What to redact: the checklist professionals use
Redaction failures are usually omissions — the third mention of a name on page 14. Before starting, list every category present, then sweep for each one across the whole document:
- Direct identifiers — names, signatures, photos, employee/customer IDs
- Contact data — addresses, phone numbers, personal emails
- Government and financial numbers — national ID/TC kimlik, SSN, IBAN, card numbers, tax IDs
- Account and case references — claim numbers, patient/case IDs, internal reference codes that allow re-identification via another system
- Third parties — names of people who aren’t the subject but appear incidentally; their privacy rights apply too
- Indirect identifiers in combination — birth date + postcode + employer can identify a person even with the name removed; consider context, not just patterns
Search the document for each category systematically (the digits of a phone number, the @ of emails) rather than scanning visually — eyes miss what’s in footnotes and tables.
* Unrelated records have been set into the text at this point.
-- ==== Sys2Proof/Tests/Slice0.lean ====
section
/-! SUPPORT. Tests of the model's own: decoding of words written out bit by bit from spec/30_encoding.md,
the well-formedness smoke test, single steps with the results of spec/95_test_vectors.md, and for every
statement with hypotheses a state and operands that meet them. -/

namespace Sys2Proof.Tests

open Sys2Proof.Machine

/-! ### Decoding (R52, R57, R58): OP, RSV, OPND written out bit by bit -/

theorem test_decode_parse :
    decode 10 .portI 0b0001000000000000000000000000000010101010 = .ok (.parse 0xAA) := by decide

theorem test_decode_encode :
    decode 10 .portC 0b0010000000111111100000000000000000000000 = .ok (.encode 0x3F800000) := by
  decide

theorem test_decode_read :
    decode 10 .portC 0b0011000000000000000000000000000000001001 = .ok (.read 9) := by decide

theorem test_decode_cursor :
    decode 10 .portC 0b0100000000000000000000000000000000000000 = .ok .cursor := by decide

/-- Vector D-2: the all-zero word is no request. -/
theorem test_decode_zero : decode 10 .portC 0 = .error .badOpcode := by decide

/-- Vector E-6: ENCODE with `RSV = 1`. -/
theorem test_decode_reserved : decode 10 .portC 0x2100000000 = .error .badReserved := by decide

theorem test_tableWord_read255 : decodeTableWord 40 0x30000000FF = some (.read 255) := by decide

/-! ### Well-formedness: a term refused by each check, and its neighbour that passes -/

theorem test_wf_port : Instr.WellFormed 10 .portC (.parse 0xAA) = false := by decide

theorem test_wf_portI : Instr.WellFormed 10 .portI (.parse 0xAA) = true := by decide

theorem test_wf_index : Instr.WellFormed 10 .portC (.read 10) = false := by decide

theorem test_wf_lastIndex : Instr.WellFormed 10 .portC (.read 9) = true := by decide

/-! ### Small states -/

/-- The state after reset with a parser state and fill count, and the buffer of vector W-2 row 8. -/
def parserAt (ps : PState) (cnt : Fin 5) : State :=
  { State.reset with ps := ps, cnt := cnt, buf := ⟨#[1, 2, 3, 4], rfl⟩ }

/-- The state after one push of `w` from reset, still pending. -/
def onePending (w : Word) : State :=
  { State.reset with
    store := State.reset.store.set 0 ⟨w, true⟩
    wcur := 1, pend := true, pidx := 0, pold := 0, poldw := false }

/-- The last slot of the store written before and overwritten by a push still pending: cursor 9 wraps
to 0. -/
def wrappedPending (old new : Word) : State :=
  { State.reset with
    store := List.replicate 9 ⟨0, true⟩ ++ [⟨new, true⟩]
    wcur := 0, pend := true, pidx := 9, pold := old, poldw := true }

/-- `STORE_VIS = ATOMIC`. -/
def atomicAt (ps : PState) (cnt : Fin 5) : State :=
  { parserAt ps cnt with cfg := { Config.reference with vis := .atomic } }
Redaction vs anonymization vs pseudonymization
Redaction removes information; anonymization replaces it so the document stays readable (“Person A”, “Hospital 1”); pseudonymization replaces it consistently so relationships survive (“A complained to B” remains traceable as a structure). Legal disclosure usually wants redaction; research and case-study publication usually want pseudonymization. Choosing the wrong one wastes the work: a redacted document where every actor is a black box can be useless for the recipient’s purpose, forcing a do-over. Decide what the recipient must still be able to understand before choosing what to remove.
Why “drawing a black box” became a scandal genre
Court filings, government releases, and corporate disclosures have repeatedly leaked because someone drew an opaque rectangle over text in an editor — the text remained in the file, one copy-paste away. The pattern recurs every year, involving courts, ministries, and Fortune-500 legal teams; the lesson is structural: visual concealment and data removal are different operations, and only inspecting the file’s actual content (the search test above) proves which one happened. True redaction rewrites the page content so the sensitive bytes no longer exist — which is also why it’s irreversible, and why you should always keep your own unredacted original archived separately.